Task goal
Starting at the top of the listing below, copy each line exactly, stopping after the line that contains "def faultLogReadRun (h".

Records shown
■ ■ ■

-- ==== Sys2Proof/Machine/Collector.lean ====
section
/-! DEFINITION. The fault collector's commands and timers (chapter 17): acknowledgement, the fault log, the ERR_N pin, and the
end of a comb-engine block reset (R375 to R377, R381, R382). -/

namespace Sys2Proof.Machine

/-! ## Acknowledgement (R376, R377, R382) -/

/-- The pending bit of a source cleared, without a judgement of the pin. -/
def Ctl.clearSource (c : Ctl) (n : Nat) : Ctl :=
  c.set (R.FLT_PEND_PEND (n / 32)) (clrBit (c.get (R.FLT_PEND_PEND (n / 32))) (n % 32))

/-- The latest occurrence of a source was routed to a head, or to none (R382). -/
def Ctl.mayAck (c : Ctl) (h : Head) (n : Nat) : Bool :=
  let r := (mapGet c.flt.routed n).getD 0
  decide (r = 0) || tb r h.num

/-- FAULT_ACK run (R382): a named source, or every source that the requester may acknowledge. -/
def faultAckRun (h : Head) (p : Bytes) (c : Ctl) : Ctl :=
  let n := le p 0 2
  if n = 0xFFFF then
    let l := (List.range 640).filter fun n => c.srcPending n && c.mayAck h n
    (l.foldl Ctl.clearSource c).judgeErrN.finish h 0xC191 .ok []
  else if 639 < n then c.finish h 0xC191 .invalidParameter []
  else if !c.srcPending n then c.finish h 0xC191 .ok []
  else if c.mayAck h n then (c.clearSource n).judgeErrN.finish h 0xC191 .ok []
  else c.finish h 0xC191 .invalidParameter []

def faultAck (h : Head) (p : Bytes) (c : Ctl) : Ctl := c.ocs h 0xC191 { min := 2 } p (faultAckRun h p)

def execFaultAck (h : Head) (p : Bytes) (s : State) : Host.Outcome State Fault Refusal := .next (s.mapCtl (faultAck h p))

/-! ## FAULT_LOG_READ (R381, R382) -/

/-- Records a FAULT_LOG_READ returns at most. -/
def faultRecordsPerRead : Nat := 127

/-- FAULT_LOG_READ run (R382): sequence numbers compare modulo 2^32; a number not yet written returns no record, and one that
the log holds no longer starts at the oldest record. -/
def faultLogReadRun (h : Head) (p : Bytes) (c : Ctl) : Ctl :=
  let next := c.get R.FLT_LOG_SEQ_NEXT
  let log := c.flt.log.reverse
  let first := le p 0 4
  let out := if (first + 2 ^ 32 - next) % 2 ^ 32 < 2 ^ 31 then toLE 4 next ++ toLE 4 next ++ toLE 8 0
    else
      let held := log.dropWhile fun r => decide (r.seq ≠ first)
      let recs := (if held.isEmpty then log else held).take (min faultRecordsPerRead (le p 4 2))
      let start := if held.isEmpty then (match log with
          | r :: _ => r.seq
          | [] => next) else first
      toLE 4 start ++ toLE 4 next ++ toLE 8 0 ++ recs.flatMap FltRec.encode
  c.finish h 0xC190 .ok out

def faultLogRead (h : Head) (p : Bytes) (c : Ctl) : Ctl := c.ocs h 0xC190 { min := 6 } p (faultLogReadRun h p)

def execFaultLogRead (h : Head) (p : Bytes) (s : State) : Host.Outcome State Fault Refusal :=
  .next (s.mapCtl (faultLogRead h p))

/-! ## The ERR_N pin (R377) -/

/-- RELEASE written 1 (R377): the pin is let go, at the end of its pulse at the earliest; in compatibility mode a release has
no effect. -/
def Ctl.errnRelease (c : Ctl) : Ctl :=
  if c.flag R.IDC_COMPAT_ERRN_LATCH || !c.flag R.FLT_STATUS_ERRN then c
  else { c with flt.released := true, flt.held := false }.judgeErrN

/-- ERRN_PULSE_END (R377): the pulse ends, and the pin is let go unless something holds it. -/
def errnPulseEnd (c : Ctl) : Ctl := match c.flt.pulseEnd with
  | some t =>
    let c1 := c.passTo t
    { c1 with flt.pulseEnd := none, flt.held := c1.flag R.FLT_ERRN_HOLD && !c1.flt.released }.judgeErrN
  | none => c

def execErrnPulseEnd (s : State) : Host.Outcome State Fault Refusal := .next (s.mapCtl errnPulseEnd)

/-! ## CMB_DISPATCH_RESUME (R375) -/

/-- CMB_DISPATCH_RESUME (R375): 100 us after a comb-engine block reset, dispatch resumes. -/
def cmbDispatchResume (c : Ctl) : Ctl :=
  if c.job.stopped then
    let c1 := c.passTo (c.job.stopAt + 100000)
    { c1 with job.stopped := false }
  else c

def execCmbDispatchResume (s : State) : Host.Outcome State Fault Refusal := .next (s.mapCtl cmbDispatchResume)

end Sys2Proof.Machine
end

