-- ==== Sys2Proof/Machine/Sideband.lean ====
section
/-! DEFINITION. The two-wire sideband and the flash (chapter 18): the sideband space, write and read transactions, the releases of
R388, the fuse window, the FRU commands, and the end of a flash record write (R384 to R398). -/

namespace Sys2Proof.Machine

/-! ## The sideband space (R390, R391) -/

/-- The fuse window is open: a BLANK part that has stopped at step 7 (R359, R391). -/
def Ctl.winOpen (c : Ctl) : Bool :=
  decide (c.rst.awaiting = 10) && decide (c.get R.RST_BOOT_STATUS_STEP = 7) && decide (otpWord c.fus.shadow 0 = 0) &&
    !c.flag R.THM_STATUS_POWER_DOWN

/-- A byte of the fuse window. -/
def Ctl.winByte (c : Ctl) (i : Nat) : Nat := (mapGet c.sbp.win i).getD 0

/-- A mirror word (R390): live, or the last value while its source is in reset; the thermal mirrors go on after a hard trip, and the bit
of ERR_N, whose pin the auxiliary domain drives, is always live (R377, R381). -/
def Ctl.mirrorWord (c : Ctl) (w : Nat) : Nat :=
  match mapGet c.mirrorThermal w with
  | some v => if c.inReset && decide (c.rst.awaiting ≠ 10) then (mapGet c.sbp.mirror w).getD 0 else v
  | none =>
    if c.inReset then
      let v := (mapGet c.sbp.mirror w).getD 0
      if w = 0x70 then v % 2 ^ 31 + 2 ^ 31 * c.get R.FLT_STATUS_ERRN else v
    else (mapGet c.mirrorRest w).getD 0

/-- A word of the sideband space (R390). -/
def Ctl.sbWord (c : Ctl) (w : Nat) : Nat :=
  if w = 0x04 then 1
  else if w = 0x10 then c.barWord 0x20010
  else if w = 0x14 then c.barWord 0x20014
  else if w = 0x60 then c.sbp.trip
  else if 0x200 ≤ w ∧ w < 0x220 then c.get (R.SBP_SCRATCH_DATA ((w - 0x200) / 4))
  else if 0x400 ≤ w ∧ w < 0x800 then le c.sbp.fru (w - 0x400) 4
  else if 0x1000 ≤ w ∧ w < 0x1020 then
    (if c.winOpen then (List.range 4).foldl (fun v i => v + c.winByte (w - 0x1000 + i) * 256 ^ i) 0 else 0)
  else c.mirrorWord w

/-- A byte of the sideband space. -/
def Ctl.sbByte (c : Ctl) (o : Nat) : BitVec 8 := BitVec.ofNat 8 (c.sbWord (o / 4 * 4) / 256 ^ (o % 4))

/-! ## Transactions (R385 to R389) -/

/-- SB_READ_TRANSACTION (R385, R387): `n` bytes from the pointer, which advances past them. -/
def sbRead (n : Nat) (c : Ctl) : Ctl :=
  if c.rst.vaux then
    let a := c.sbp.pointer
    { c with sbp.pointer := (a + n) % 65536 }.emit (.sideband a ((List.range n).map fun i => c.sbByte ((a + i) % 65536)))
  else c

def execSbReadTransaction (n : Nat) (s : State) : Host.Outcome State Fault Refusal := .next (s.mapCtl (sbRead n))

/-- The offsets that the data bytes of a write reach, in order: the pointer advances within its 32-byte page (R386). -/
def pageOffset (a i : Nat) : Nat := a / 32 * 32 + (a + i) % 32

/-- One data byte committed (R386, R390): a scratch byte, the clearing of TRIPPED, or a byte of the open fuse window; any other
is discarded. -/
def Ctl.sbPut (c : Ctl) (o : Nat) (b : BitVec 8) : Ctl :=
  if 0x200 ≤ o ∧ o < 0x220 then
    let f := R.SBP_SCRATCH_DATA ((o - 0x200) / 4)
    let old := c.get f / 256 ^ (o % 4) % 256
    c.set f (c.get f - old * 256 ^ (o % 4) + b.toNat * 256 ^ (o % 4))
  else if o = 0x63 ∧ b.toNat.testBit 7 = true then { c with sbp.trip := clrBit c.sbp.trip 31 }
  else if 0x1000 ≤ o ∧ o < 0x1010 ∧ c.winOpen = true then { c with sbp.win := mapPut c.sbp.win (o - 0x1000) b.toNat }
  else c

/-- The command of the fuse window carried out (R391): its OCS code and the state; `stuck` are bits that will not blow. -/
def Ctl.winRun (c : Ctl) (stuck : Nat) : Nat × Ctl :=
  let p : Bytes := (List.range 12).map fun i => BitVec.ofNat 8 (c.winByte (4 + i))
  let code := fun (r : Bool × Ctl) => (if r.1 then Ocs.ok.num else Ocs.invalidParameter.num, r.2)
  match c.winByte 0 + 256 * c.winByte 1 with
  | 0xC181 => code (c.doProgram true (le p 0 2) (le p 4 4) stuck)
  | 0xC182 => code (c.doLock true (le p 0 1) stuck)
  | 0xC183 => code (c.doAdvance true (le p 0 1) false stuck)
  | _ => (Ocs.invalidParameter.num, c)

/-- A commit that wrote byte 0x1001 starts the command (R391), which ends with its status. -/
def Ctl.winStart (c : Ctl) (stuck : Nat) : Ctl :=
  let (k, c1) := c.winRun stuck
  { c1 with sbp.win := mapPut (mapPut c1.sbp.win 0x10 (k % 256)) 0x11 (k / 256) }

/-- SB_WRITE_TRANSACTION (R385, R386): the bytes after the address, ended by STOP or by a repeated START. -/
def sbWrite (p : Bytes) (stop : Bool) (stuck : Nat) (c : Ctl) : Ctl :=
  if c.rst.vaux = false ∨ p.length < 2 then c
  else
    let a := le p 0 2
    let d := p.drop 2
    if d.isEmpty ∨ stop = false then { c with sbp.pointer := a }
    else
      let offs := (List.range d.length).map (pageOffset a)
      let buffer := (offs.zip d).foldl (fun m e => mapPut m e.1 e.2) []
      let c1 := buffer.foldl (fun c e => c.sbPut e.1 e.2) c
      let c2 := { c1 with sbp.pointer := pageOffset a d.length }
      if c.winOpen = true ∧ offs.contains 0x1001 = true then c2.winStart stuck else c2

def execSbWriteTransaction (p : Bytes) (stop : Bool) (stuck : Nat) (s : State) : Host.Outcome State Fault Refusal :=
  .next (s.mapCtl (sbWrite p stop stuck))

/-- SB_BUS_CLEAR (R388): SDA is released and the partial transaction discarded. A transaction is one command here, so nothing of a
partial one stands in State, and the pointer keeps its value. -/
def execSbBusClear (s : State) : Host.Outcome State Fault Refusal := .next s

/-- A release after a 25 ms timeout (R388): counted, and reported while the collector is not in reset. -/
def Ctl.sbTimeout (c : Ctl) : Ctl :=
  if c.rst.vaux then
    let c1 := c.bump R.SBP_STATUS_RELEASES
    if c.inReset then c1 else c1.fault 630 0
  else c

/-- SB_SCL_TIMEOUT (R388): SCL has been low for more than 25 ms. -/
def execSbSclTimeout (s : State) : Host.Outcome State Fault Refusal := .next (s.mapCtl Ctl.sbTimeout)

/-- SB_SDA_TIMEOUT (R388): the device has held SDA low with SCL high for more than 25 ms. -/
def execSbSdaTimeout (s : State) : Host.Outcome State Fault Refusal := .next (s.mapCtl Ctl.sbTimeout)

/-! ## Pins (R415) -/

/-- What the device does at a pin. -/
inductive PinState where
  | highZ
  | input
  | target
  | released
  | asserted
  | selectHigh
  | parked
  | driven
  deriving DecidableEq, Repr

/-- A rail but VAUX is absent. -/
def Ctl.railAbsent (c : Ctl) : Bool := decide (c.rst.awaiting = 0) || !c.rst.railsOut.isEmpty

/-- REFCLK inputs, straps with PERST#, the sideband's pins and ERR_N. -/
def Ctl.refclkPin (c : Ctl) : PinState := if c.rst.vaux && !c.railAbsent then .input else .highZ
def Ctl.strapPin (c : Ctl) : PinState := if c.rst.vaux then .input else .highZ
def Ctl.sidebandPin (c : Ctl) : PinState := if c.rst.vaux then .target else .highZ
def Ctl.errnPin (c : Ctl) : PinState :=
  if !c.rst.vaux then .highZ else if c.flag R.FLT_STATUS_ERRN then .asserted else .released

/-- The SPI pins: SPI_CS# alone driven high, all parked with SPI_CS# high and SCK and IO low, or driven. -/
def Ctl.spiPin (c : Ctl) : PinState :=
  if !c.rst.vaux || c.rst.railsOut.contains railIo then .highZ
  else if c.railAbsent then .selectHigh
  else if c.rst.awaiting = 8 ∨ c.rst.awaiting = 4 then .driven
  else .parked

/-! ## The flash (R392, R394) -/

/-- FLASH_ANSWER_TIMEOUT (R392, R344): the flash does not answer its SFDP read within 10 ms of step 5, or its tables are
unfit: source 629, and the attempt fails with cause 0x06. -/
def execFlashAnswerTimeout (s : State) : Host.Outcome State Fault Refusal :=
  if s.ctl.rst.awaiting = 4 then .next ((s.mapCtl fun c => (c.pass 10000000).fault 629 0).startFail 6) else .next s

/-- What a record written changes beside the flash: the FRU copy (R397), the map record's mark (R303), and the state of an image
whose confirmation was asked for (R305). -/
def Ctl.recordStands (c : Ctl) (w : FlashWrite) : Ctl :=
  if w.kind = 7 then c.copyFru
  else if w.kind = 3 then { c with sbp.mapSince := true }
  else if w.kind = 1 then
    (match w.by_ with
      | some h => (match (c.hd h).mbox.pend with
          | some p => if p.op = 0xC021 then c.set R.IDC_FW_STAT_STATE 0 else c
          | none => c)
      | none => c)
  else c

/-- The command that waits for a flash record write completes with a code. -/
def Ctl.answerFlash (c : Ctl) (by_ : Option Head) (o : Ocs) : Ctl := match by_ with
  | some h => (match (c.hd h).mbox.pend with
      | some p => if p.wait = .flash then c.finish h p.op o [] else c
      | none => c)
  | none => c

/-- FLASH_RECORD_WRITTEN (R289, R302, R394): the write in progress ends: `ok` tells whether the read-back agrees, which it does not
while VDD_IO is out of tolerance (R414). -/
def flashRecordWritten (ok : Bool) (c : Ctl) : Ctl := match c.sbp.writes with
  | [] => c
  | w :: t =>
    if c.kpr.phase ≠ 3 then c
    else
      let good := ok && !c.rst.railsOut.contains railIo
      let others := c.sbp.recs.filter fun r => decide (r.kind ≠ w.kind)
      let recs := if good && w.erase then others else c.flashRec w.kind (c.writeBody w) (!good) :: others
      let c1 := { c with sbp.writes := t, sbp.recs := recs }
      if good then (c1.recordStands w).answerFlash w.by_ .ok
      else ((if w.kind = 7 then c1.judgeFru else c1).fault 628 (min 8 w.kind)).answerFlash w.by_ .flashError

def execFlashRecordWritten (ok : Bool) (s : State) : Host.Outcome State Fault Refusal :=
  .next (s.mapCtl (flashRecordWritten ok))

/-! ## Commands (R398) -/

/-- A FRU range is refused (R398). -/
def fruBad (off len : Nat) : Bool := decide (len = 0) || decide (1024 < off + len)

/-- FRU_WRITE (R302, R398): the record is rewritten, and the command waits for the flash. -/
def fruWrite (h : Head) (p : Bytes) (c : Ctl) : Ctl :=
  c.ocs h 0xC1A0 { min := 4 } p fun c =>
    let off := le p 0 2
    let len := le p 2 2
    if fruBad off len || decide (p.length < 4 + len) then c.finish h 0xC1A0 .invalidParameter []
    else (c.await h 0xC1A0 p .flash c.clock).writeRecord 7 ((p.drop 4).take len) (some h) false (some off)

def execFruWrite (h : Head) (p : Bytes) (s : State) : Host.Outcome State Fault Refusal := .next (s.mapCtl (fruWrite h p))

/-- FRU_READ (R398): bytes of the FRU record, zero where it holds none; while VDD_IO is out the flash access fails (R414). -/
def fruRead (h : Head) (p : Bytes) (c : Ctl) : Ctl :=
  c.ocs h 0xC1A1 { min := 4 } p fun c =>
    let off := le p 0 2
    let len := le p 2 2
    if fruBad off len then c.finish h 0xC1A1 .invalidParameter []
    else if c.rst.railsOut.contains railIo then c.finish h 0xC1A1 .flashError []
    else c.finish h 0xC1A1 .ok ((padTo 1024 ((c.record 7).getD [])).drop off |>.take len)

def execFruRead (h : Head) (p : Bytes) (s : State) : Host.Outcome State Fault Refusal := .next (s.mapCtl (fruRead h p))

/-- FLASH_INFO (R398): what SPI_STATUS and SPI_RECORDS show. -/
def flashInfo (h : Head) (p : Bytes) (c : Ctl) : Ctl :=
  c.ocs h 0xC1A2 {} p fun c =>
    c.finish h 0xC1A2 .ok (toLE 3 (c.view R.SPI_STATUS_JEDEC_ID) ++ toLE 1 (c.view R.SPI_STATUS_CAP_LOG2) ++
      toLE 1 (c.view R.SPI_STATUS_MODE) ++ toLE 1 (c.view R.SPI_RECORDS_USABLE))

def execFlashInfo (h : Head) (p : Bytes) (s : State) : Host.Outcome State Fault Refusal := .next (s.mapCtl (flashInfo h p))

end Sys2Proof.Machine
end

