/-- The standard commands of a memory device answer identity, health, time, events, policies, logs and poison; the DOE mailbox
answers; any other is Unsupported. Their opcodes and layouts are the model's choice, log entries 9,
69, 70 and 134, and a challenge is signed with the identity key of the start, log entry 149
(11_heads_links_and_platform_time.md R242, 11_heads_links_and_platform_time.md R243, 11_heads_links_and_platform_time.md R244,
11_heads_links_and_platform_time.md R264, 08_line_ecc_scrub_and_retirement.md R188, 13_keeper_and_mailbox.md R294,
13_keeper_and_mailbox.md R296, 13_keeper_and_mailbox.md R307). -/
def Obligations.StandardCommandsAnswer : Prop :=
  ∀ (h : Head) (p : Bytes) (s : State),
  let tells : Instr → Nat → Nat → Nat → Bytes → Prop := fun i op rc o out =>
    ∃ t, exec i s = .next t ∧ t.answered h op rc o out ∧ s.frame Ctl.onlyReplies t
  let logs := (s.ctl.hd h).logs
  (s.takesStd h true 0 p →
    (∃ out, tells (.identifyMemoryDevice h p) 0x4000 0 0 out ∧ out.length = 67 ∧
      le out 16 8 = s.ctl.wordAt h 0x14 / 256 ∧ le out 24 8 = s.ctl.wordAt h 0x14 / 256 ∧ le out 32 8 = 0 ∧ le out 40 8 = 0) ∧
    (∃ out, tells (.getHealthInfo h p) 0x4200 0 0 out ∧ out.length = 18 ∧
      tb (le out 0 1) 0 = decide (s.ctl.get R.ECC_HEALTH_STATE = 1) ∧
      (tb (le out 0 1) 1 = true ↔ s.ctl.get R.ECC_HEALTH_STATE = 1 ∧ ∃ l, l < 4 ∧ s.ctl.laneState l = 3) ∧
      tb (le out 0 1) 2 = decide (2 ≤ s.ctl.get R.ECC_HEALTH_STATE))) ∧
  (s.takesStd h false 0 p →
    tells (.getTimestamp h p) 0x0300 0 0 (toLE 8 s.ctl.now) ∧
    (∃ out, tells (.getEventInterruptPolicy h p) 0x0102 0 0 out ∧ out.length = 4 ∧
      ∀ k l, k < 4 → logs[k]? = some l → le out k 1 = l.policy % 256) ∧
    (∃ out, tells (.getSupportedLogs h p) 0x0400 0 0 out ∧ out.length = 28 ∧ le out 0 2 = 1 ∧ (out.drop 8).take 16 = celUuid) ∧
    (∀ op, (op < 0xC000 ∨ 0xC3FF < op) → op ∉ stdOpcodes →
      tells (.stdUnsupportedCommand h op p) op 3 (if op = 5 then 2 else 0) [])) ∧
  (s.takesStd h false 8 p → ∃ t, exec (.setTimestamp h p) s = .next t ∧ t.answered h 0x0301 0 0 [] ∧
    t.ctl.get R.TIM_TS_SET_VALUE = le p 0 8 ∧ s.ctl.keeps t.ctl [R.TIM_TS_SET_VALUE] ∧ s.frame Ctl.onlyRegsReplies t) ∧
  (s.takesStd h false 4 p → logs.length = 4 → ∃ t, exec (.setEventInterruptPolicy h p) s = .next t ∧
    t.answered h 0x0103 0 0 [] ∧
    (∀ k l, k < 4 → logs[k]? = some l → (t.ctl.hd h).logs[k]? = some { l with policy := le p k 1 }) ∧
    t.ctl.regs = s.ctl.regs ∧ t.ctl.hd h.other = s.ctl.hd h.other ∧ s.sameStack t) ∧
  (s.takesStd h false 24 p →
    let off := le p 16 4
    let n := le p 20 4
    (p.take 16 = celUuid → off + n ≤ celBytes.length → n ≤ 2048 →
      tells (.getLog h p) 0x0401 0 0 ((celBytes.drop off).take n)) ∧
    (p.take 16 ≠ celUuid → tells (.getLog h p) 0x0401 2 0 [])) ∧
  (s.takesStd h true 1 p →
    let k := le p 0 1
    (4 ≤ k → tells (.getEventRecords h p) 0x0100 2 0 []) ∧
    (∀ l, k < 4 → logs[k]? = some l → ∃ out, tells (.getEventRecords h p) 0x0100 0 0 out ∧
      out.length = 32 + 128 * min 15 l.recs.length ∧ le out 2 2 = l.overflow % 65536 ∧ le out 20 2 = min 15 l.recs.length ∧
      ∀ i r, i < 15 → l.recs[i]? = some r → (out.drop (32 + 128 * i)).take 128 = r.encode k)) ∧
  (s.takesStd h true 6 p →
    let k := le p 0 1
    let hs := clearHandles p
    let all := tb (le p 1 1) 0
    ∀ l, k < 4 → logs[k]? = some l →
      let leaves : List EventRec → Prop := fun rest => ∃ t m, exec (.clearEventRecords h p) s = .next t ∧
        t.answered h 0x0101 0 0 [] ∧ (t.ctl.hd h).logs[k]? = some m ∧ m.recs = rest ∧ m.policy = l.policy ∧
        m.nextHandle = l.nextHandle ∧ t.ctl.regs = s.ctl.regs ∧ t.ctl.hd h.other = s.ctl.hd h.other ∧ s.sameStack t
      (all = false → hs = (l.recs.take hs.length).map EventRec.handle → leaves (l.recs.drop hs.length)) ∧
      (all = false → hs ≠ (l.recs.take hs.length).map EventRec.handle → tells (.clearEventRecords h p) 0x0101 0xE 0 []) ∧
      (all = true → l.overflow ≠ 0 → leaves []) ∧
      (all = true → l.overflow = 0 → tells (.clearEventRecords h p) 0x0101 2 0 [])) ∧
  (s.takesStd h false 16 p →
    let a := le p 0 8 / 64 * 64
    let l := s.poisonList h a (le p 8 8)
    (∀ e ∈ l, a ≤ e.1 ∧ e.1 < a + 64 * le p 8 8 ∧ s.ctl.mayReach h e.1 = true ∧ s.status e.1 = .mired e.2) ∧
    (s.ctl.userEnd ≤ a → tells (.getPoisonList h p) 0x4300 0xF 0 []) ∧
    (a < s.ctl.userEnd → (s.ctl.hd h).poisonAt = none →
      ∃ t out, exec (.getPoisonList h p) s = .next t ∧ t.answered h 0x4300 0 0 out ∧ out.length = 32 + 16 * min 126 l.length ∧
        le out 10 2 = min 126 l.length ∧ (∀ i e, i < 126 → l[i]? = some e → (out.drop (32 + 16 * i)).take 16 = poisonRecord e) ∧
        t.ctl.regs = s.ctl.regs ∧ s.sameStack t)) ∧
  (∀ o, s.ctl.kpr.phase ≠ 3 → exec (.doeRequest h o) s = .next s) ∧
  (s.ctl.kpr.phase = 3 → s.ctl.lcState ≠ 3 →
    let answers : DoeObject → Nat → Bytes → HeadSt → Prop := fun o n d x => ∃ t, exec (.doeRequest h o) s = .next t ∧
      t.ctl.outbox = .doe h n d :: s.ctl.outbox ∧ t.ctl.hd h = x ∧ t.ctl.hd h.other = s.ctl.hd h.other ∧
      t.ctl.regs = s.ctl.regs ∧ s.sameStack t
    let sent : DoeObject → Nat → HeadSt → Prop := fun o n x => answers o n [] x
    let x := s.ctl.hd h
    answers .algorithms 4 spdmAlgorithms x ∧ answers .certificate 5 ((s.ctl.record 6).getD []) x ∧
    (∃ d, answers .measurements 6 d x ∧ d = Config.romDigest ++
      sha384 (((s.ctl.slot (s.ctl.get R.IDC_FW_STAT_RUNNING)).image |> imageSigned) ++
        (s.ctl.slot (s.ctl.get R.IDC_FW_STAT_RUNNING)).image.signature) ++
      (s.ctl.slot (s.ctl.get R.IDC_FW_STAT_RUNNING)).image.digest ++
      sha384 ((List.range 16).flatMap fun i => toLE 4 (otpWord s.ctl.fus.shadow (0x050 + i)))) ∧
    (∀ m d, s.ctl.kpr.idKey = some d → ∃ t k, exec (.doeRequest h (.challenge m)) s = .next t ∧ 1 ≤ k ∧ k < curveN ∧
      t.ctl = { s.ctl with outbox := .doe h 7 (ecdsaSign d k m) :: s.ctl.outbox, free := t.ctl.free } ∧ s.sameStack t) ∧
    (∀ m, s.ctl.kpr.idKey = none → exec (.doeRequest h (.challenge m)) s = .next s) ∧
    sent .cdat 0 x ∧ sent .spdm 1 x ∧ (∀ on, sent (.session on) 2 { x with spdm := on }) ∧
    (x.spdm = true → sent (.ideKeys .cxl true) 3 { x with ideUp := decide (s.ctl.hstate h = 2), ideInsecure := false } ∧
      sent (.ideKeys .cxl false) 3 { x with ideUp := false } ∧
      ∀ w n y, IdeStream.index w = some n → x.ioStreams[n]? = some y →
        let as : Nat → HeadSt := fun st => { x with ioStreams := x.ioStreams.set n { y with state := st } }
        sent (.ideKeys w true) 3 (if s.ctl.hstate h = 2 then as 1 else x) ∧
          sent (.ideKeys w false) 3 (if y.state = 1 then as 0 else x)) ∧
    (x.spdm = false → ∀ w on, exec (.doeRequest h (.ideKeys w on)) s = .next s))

■ ■ ■

Your response
-- ==== Sys2Proof/Machine/Collector.lean ====
section
/-! DEFINITION. The fault collector's commands and timers (chapter 17): acknowledgement, the fault log, the ERR_N pin, and the
end of a comb-engine block reset (R375 to R377, R381, R382). -/

namespace Sys2Proof.Machine

/-! ## Acknowledgement (R376, R377, R382) -/

/-- The pending bit of a source cleared, without a judgement of the pin. -/
def Ctl.clearSource (c : Ctl) (n : Nat) : Ctl :=
  c.set (R.FLT_PEND_PEND (n / 32)) (clrBit (c.get (R.FLT_PEND_PEND (n / 32))) (n % 32))

/-- The latest occurrence of a source was routed to a head, or to none (R382). -/
def Ctl.mayAck (c : Ctl) (h : Head) (n : Nat) : Bool :=
  let r := (mapGet c.flt.routed n).getD 0
  decide (r = 0) || tb r h.num

/-- FAULT_ACK run (R382): a named source, or every source that the requester may acknowledge. -/
def faultAckRun (h : Head) (p : Bytes) (c : Ctl) : Ctl :=
  let n := le p 0 2
  if n = 0xFFFF then
    let l := (List.range 640).filter fun n => c.srcPending n && c.mayAck h n
    (l.foldl Ctl.clearSource c).judgeErrN.finish h 0xC191 .ok []
  else if 639 < n then c.finish h 0xC191 .invalidParameter []
  else if !c.srcPending n then c.finish h 0xC191 .ok []
  else if c.mayAck h n then (c.clearSource n).judgeErrN.finish h 0xC191 .ok []
  else c.finish h 0xC191 .invalidParameter []

def faultAck (h : Head) (p : Bytes) (c : Ctl) : Ctl := c.ocs h 0xC191 { min := 2 } p (faultAckRun h p)

def execFaultAck (h : Head) (p : Bytes) (s : State) : Host.Outcome State Fault Refusal := .next (s.mapCtl (faultAck h p))

/-! ## FAULT_LOG_READ (R381, R382) -/

/-- Records a FAULT_LOG_READ returns at most. -/
def faultRecordsPerRead : Nat := 127

/-- FAULT_LOG_READ run (R382): sequence numbers compare modulo 2^32; a number not yet written returns no record, and one that
the log holds no longer starts at the oldest record. -/
def faultLogReadRun (h : Head) (p : Bytes) (c : Ctl) : Ctl :=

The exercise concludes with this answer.